= Requirement =
Beginning with the line that holds "last48 : Int" in the data below, give again every line through the one that holds "def Filter.reset : Filter", exactly as written.
== Segment start ==
/-- `B100.02 KEY_USAGE` (dictionary), kept for each link (R312). -/
def KEY_USAGE (link i : Nat) : Reg := ⟨linkKey link (regKey (0xB100 + i) 2), 0⟩

/-- `B100.03 KEY_PARENT` (dictionary), kept for each link (R312). -/
def KEY_PARENT (link i : Nat) : Reg := ⟨linkKey link (regKey (0xB100 + i) 3), 0xFFFF⟩

/-- `B100.04 KEY_KDF` (dictionary), kept for each link (R312). -/
def KEY_KDF (link i : Nat) : Reg := ⟨linkKey link (regKey (0xB100 + i) 4), 0⟩

/-- `B100.05 KEY_LABEL` (dictionary), kept for each link (R312). -/
def KEY_LABEL (link i : Nat) : Reg := ⟨linkKey link (regKey (0xB100 + i) 5), 0⟩

/-- `B100.06 KEY_CMD` (dictionary). -/
def KEY_CMD (i : Nat) : Reg := ⟨regKey (0xB100 + i) 6, 0⟩

/-- `B100.07 KEY_META` (dictionary). -/
def KEY_META (i : Nat) : Reg := ⟨regKey (0xB100 + i) 7, 0⟩

/-- `B100.08 KEY_GEN` (dictionary). -/
def KEY_GEN (i : Nat) : Reg := ⟨regKey (0xB100 + i) 8, 0⟩

/-- `B100.09 KEY_RESULT` (dictionary), kept for each link (R312). -/
def KEY_RESULT (link i : Nat) : Reg := ⟨linkKey link (regKey (0xB100 + i) 9), 0⟩

/-- `B100.0A KEY_CHECK` (dictionary). -/
def KEY_CHECK (i : Nat) : Reg := ⟨regKey (0xB100 + i) 10, 0⟩

/-- `B100.0B KEY_GEN_REQ` (dictionary), kept for each link (R312). -/
def KEY_GEN_REQ (link i : Nat) : Reg := ⟨linkKey link (regKey (0xB100 + i) 11), 0⟩

/-- `B600.nn TAMP_POLICY` (R327). -/
def TAMP_POLICY (i : Nat) : Reg := ⟨regKey 0xB600 (i + 1), if i < 4 then 0 else 2⟩

/-- `B610.01 TAMP_FILTER` (R327). -/
def TAMP_FILTER : Reg := ⟨regKey 0xB610 1, 10⟩

/-- `B700.01 KS_LANES` (R327). -/
def KS_LANES : Reg := ⟨regKey 0xB700 1, 255⟩

/-- `B800.01 FW_RUN` (R327). -/
def FW_RUN : Reg := ⟨regKey 0xB800 1, 0⟩

/-- `B800.02 FW_MIN_SVN` (R327). -/
def FW_MIN_SVN : Reg := ⟨regKey 0xB800 2, 0⟩

/-- `B800.03 FW_BOOT_BANK` (R327). -/
def FW_BOOT_BANK : Reg := ⟨regKey 0xB800 3, 0⟩

/-- `B800.04 FW_SVN_COMMIT` (R327). -/
def FW_SVN_COMMIT : Reg := ⟨regKey 0xB800 4, 0⟩

/-- `B810.01 FW_UPD_DATA` (R327). -/
def FW_UPD_DATA : Reg := ⟨regKey 0xB810 1, 0⟩

/-- `B810.02 FW_UPD_CMD` (R327). -/
def FW_UPD_CMD : Reg := ⟨regKey 0xB810 2, 0⟩

/-- `B810.03 FW_UPD_RESULT` (R327). -/
def FW_UPD_RESULT : Reg := ⟨regKey 0xB810 3, 0⟩

/-- `B900.01 TRNG_STATE` (R327). -/
def TRNG_STATE : Reg := ⟨regKey 0xB900 1, 0⟩

/-- `B900.04 PUF_BER` (R327). -/
def PUF_BER : Reg := ⟨regKey 0xB900 4, 0⟩

/-- `C000.01 BW_PAIRED` (R353). -/
def BW_PAIRED : Reg := ⟨regKey 0xC000 1, 0⟩

/-- `C000.02 BW_STATUS` (R353). -/
def BW_STATUS : Reg := ⟨regKey 0xC000 2, 0⟩

/-- `C000.03 BW_LAST_IGNORED` (R353). -/
def BW_LAST_IGNORED : Reg := ⟨regKey 0xC000 3, 0⟩

/-- `C000.04 BW_UNIT` (R353). -/
def BW_UNIT : Reg := ⟨regKey 0xC000 4, 0⟩

/-- `C000.05 BW_ROLE` (R353). -/
def BW_ROLE : Reg := ⟨regKey 0xC000 5, 0⟩

/-- `C000.06 BW_EPOCH` (R353). -/
def BW_EPOCH : Reg := ⟨regKey 0xC000 6, 0⟩

/-- `C000.07 BW_NOTREADY` (R353). -/
def BW_NOTREADY : Reg := ⟨regKey 0xC000 7, 1⟩

/-- `C100.01 BW_ENABLE` (R353). -/
def BW_ENABLE : Reg := ⟨regKey 0xC100 1, 1⟩

/-- `C100.02 BW_LEASE` (R353). -/
def BW_LEASE : Reg := ⟨regKey 0xC100 2, 100⟩

/-- `C100.03 BW_GUARD` (R353). -/
def BW_GUARD : Reg := ⟨regKey 0xC100 3, 20⟩

/-- `C100.04 BW_FORCE` (R353). -/
def BW_FORCE : Reg := ⟨regKey 0xC100 4, 0⟩

/-- `C100.05 BW_ACK_TIMEOUT` (R353). -/
def BW_ACK_TIMEOUT : Reg := ⟨regKey 0xC100 5, 200⟩

/-- `C200.01 CW_LANE_STATE` (R353). -/
def CW_LANE_STATE : Reg := ⟨regKey 0xC200 1, 0⟩

/-- `C200.02 CW_KEY_SLOT` (R353). -/
def CW_KEY_SLOT : Reg := ⟨regKey 0xC200 2, 65535⟩

/-- `C200.03 CW_LEASE_IN` (R353). -/
def CW_LEASE_IN : Reg := ⟨regKey 0xC200 3, 0⟩

/-- `C300.01 JR_TX` (R353). -/
def JR_TX : Reg := ⟨regKey 0xC300 1, 0⟩

/-- `C300.02 JR_ACKED` (R353). -/
def JR_ACKED : Reg := ⟨regKey 0xC300 2, 0⟩

/-- `C300.03 JR_RESYNC` (R353). -/
def JR_RESYNC : Reg := ⟨regKey 0xC300 3, 0⟩

/-- `D000.01 SD_ENABLE` (R422). -/
def SD_ENABLE : Reg := ⟨regKey 0xD000 1, 1⟩

/-- `D000.02 ERRPIN_MIN` (R422). -/
def ERRPIN_MIN : Reg := ⟨regKey 0xD000 2, 2⟩

/-- `D000.03 SD_STATUS` (R422). -/
def SD_STATUS : Reg := ⟨regKey 0xD000 3, 0⟩

/-- `D000.04 SD_LAST_IGNORED` (R422). -/
def SD_LAST_IGNORED : Reg := ⟨regKey 0xD000 4, 0⟩

/-- `D030.01 FF_STATUS` (R422). -/
def FF_STATUS : Reg := ⟨regKey 0xD030 1, 0⟩

/-- `D030.02 FF_SOURCE` (R422). -/
def FF_SOURCE : Reg := ⟨regKey 0xD030 2, 0⟩

/-- `D030.03 FF_SEVERITY` (R422). -/
def FF_SEVERITY : Reg := ⟨regKey 0xD030 3, 0⟩

/-- `D030.04 FF_TIME` (R422). -/
def FF_TIME : Reg := ⟨regKey 0xD030 4, 0⟩

/-- `D030.05 FF_MODE` (R422). -/
def FF_MODE : Reg := ⟨regKey 0xD030 5, 0⟩

/-- `D040.01 FLOG` (R422). -/
def FLOG : Reg := ⟨regKey 0xD040 1, 0⟩

/-- `D040.02 FLOG_NEXT` (R422). -/
def FLOG_NEXT : Reg := ⟨regKey 0xD040 2, 0⟩

/-- `D040.03 FLOG_RING_LOST` (R422). -/
def FLOG_RING_LOST : Reg := ⟨regKey 0xD040 3, 0⟩

/-- `D050.01 FS_OUT_POLICY` (R422). -/
def FS_OUT_POLICY : Reg := ⟨regKey 0xD050 1, 1⟩

/-- `D050.02 FS_PKT_POLICY` (R422). -/
def FS_PKT_POLICY : Reg := ⟨regKey 0xD050 2, 1⟩

/-- `D050.03 FS_ANN_HOLD` (R422). -/
def FS_ANN_HOLD : Reg := ⟨regKey 0xD050 3, 10⟩

/-- `D060.01 FS_QUIET` (R422). -/
def FS_QUIET : Reg := ⟨regKey 0xD060 1, 10000⟩

/-- `D060.02 FS_RECOV_MAX` (R422). -/
def FS_RECOV_MAX : Reg := ⟨regKey 0xD060 2, 8⟩

/-- `D060.03 FS_RECOV_WINDOW` (R422). -/
def FS_RECOV_WINDOW : Reg := ⟨regKey 0xD060 3, 3600⟩

/-- `D060.04 FS_RECOV_CNT` (R422). -/
def FS_RECOV_CNT : Reg := ⟨regKey 0xD060 4, 0⟩

/-- `D060.05 FS_LATCHED` (R422). -/
def FS_LATCHED : Reg := ⟨regKey 0xD060 5, 0⟩

/-- `D060.06 FS_RELEASE` (R422). -/
def FS_RELEASE : Reg := ⟨regKey 0xD060 6, 0⟩

/-- `D060.07 FS_QUIET_LEFT` (R422). -/
def FS_QUIET_LEFT : Reg := ⟨regKey 0xD060 7, 0⟩
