/-- A three-state filter (R100): phase in 2^-16 ns, frequency in 2^-48, drift in 2^-64 per second, their covariance in
those units, and the base's time at which it stands. -/
structure Filter where
  /-- measurements taken since it was initialised; the first two set phase and frequency (R102) -/
  taken : Nat
  at48 : Int
  x : Rat
  y : Rat
  d : Rat
  pxx : Rat
  pxy : Rat
  pxd : Rat
  pyy : Rat
  pyd : Rat
  pdd : Rat
  /-- smoothed squares of the phase and frequency residuals (R103), and the last measurement's time -/
  s2 : Rat
  f2 : Rat
  last48 : Int
  /-- since which measurement every one has exceeded the phase test, the frequency test (R106) -/
  overPhase : Option Int
  overFreq : Option Int
  /-- w × |r| of the measurements of the detection window, in bound units (R107) -/
  effects : List (Int × Nat)
  /-- since which update the frequency has agreed during a FREQ suspension (R109) -/
  agreed : Option Nat
  /-- SyncE: the last phase measured (R85), in 2^-16 ns -/
  lastPhase : Rat
  /-- FREQ suspension: the other slot of the pair that disagreed, and the onset (R108, R109) -/
  rival : Option (Nat × Nat)
  waiting : List Meas
  coming : List FitStamp
  fit : Option Fit
  deriving DecidableEq, Repr

/-- A filter that has measured nothing. -/
def Filter.reset : Filter :=
  { taken := 0, at48 := 0, x := 0, y := 0, d := 0, pxx := 0, pxy := 0, pxd := 0, pyy := 0, pyd := 0, pdd := 0, s2 := 0,
    f2 := 0, last48 := 0, overPhase := none, overFreq := none, effects := [], agreed := none, lastPhase := 0,
    rival := none, waiting := [], coming := [], fit := none }

/-- The LO model of R123: phase, frequency and drift at an instant of the base. -/
structure LoModel where
  t48 : Int
  x : Rat
  y : Rat
  d : Rat
  deriving DecidableEq, Repr

/-- What Time-error bound reads of its own objects at an update (R156, R164): TEB_K, the coefficients of LO-A and LO-B in the
order of Table 7-2, TEB_FA_FREQ, and the calibration terms of ports 0–7, OUT0–OUT15 and EVT0–EVT15 (Table 7-3). -/
structure TebIn where
  k : Nat
  coefA : List Nat
  coefB : List Nat
  fa : Nat
  cals : List Nat
  deriving DecidableEq, Repr

/-- The objects at reset (Tables 7-2 and 7-7). -/
def TebIn.reset : TebIn :=
  { k := 3, coefA := [10000000, 1000000, 1000, 3000, 1000], coefB := [10000000, 1000000, 1000, 3000, 1000], fa := 10000,
    cals := List.replicate 8 0x80 ++ List.replicate 32 0 }

/-- What an update hands to its effect instant and to Time-error bound (R98, R156): when the effect falls due, the
sets and weights, the rate word (none: held), the frequency-path word, and the step that R137 or R139 calls for, in
2^-48 ns. Then the terms of the bound: the lead e where the servo follows a phase, max(P, s²) of each member of the
time set, the ambiguity and drift terms in bound units, whether the LO model or assistance governs, and σ of the base
filter's frequency and drift. Phases in 2^-16 ns, frequencies in rate units, drifts in 2^-64 per second. -/
structure HerdEffect where
  due48 : Nat
  timeSet : List Nat
  freqSet : List Nat
  wTime : List (Nat × Rat)
  wFreq : List (Nat × Rat)
  rate : Option Int
  fpWord : Int
  step48 : Option Int
  e : Option Rat
  /-- the lead over the LO model that governed before the time set returned (R163) -/
  eHeld : Option Rat
  vars : List (Nat × Rat)
  amb : Rat
  drift : Nat
  model : Bool
  assisted : Bool
  sigmaY : Rat
  sigmaD : Rat
  switched : Bool
  /-- U_i and the CH_DRIFT part of m_i of each member of the time set, in bound units; none where unbounded (R156) -/
  refs : List (Nat × Option Rat)
  drifts : List (Nat × Option Rat)
  /-- every condition of R114 held at the update -/
  revert : Bool
  /-- the tuning step issued in the update: its LSBs and its frequency (R116) -/
  tune : Option (Int × Rat)
  /-- Time-error bound's own objects as the update read them -/
  tebIn : TebIn
  deriving DecidableEq, Repr

/-- The frequency path (R117 to R119): the integral of FP_WORD up to a base instant, and the build-out, in 2^-16 ns, and
since when each candidate has been in the set. -/
structure FreqPath where
  phi : Rat
  at48 : Nat
  buildout : Rat
  since48 : List (Nat × Nat)
  hasPhase : Bool
  deriving DecidableEq, Repr

/-- Frequency assistance in force (R124): the phase that the servo follows, in 2^-16 ns. -/
structure Assist where
  x : Rat
  deriving DecidableEq, Repr

/-- The host's correction (R126, R127): the rate accepted, the instant of the last acceptance or of the loop's opening,
whether a correction has come since the last record, the tag in force, and whether the hardware loop closes at the next
update. -/
structure HostServo where
  rate : Option Int
  at48 : Nat
  fresh : Bool
  tag : Nat
  closing : Bool
  deriving DecidableEq, Repr

/-- A tuning step being booked (R116): its frequency in rate units, the start and length of its ramp in base time, the part
booked in the filters, and the part booked in the rate word. -/
structure Ramp where
  dy : Rat
  start48 : Nat
  len48 : Nat
  booked : Rat
  rated : Int
  deriving DecidableEq, Repr

/-- LO-A tuning (R116, R438): whether the port has been driven, when the interval began, the sum and number of rate
words over it, a step computed and not yet sent, the ramps being booked, a frame on the wire, and the word that waits for
it to end. -/
structure Tuning where
  driven : Bool
  since48 : Nat
  rateSum : Int
  rateCount : Nat
  toSend : Option (Int × Rat)
  ramps : List Ramp
  sending : Bool
  queued : Option Int
  deriving DecidableEq, Repr

/-- One LO (R111, R112): the filtered warm-up flag, whether it has been measured since its last loss, departure or fall of that
flag (R178), whether the monitor sees it, since when both have held by the clock
that runs on through a freeze, whether it is in service, and since when by the timeline. -/
structure LoState where
  warm : Bool
  measured : Bool
  seen : Bool
  ready48 : Nat
  serving : Bool
  since48 : Nat
  deriving DecidableEq, Repr

/-- A disagreement of two equal ranks without a third opinion (R110): the members, the update at which it began, and
since which update it has stayed below half the limit, in base time. -/
structure Ambiguity where
  a : Nat
  b : Nat
  onset48 : Nat
  calm48 : Option Nat
  deriving DecidableEq, Repr

/-- Herd. -/
structure Herd where
  /-- by slot, 24 for LO-A and 25 for LO-B -/
  filters : List (Nat × Filter)
  /-- the time set and the frequency set in force (R88) -/
  timeSet : List Nat
  freqSet : List Nat
  /-- the dominant slot, as the last update that applied weights left it (R97) -/
  dominant : Option Nat
  /-- the ensemble of the last update: phase in 2^-16 ns, frequency, drift, at a base instant (R105) -/
  ensemble : Option LoModel
  /-- the base filter, which is the LO model while the time set is empty (R105, R123), and the variances of its
  frequency and drift -/
  model : Option LoModel
  /-- the LO model that governed when a time set returned, which the continued bound is still measured against (R163) -/
  heldModel : Option LoModel
  varY : Rat
  varD : Rat
  /-- Y, D and LO-A's frequency against the base (in the place of a phase), at each update of the last HD_DET_WIN (R108) -/
  history : List LoModel
  effect : Option HerdEffect
  acc : Rat
  limited : Bool
  path : FreqPath
  assist : Option Assist
  swl : HostServo
  tune : Tuning
  loA : LoState
  loB : LoState
  /-- the last rebase: its instant, and √variance of the build-out and of the frequency, in 2^-16 ns and rate units
  (R113) -/
  switchTerm : Option (Nat × Rat × Rat)
  /-- the last tuning step: its instant and dy in rate units (R116) -/
  lastTune : Option (Nat × Rat)
  ambiguity : Option Ambiguity
  /-- the time set has not been empty since the last reset (R85, phase monitor) -/
  everTimed : Bool
  /-- the last update whose time set was not empty, since reset (R267) -/
  timed80 : Option Nat
  /-- marks for the next ring 21 record (Table 5-7) -/
  lost21 : Bool
  stepped : Bool
  switched : Bool
  tuned : Bool
  pathSwitched : Bool
  /-- the sets of the last update differed from the ones before -/
  setChange : Bool
  deriving DecidableEq, Repr

/-! The timescale's UTC bookkeeping. -/

/-- An offset that AUTO has heard from the dominant slot and not yet taken (R145): the first one ever, which waits for
the next second boundary, or a changed one with the instant since which it has been reported. -/
structure Utc where
  first : Option Int
  held : Option (Int × Nat)
  /-- the last leap that took effect: its kind and its instant, for a step back across it (Table 6-1) -/
  applied : Option (Nat × Nat)
  deriving DecidableEq, Repr

/-! Synthesis. -/

/-- What a fractional output synthesiser holds beyond its objects: the remainder of its word (R183), the target m the
word was computed with, and whether the residual slew after a second boundary is in progress (R188). -/
structure Fos where
  rem : Rat
  target : Int
  aligning : Bool
  seed : Nat
  /-- a relock is in progress (R184); the cycle of the base in which the seed was loaded (R185) -/
  relock : Bool
  seeded : Nat
  /-- it has been locked since its start, so its next lock is a relock (R185) -/
  again : Bool
  deriving DecidableEq, Repr

/-- A synthesiser that has not been started. -/
def Fos.reset : Fos := { rem := 0, target := 0, aligning := false, seed := 0, relock := false, seeded := 0, again := false }

/-- The loop-back checks of one output (R197, R198): consecutive passes and failures, whether the check has failed,
and whether the output is squelched for it until its enable is written 0 and 1. -/
structure Loopback where
  passes : Nat
  fails : Nat
  failed : Bool
  squelched : Bool
  deriving DecidableEq, Repr

/-- No check yet. -/
def Loopback.reset : Loopback := { passes := 0, fails := 0, failed := false, squelched := false }

/-- What a clock output holds beyond its objects: its divider runs on an aligned FOS, and it has entered RUN (R188). -/
structure Output where
  started : Bool
  run : Bool
  /-- the start offset of its divider in VCO periods and the steps of its fine delay (R189); high swing (R186) -/
  coarse : Nat
  fine : Nat
  swing : Bool
  lb : Loopback
  deriving DecidableEq, Repr

/-- A clock output at reset. -/
def Output.reset : Output := { started := false, run := false, coarse := 0, fine := 0, swing := false, lb := Loopback.reset }

/-- Synthesis: FOS0–FOS7, OUT0–OUT15, since when loop-back checks are suspended and
whether LB_STALE has passed (R198), the output of the last gate: 0–15 for OUT, 16–31 for EVT, and its instant in this pass of
the timescale (R197). -/
structure Synth where
  fos : List (Nat × Fos)
  outs : List (Nat × Output)
  suspended48 : Option Nat
  stale : Bool
  gate : Nat
  gate80 : Option Nat
  deriving DecidableEq, Repr

/-! Event generators. -/

/-- A queue entry (R192): the instant as it was staged, in 2^-32 ns (a UTC instant on a UTC queue), the kind 1 PULSE,
2 ACTIVE or 3 IDLE, the width in 2^-9 ns, and whether its first edge has come, from which on the instant is the TAI instant
it was resolved to (R148). -/
structure EvEntry where
  at112 : Nat
  kind : Nat
  width9 : Nat
  begun : Bool
  deriving DecidableEq, Repr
== Segment end ==
= Answer box =
  last48 : Int
  /-- since which measurement every one has exceeded the phase test, the frequency test (R106) -/
  overPhase : Option Int
  overFreq : Option Int
  /-- w × |r| of the measurements of the detection window, in bound units (R107) -/
  effects : List (Int × Nat)
  /-- since which update the frequency has agreed during a FREQ suspension (R109) -/
  agreed : Option Nat
  /-- SyncE: the last phase measured (R85), in 2^-16 ns -/
  lastPhase : Rat
  /-- FREQ suspension: the other slot of the pair that disagreed, and the onset (R108, R109) -/
  rival : Option (Nat × Nat)
  waiting : List Meas
  coming : List FitStamp
  fit : Option Fit
  deriving DecidableEq, Repr

/-- A filter that has measured nothing. -/
def Filter.reset : Filter :=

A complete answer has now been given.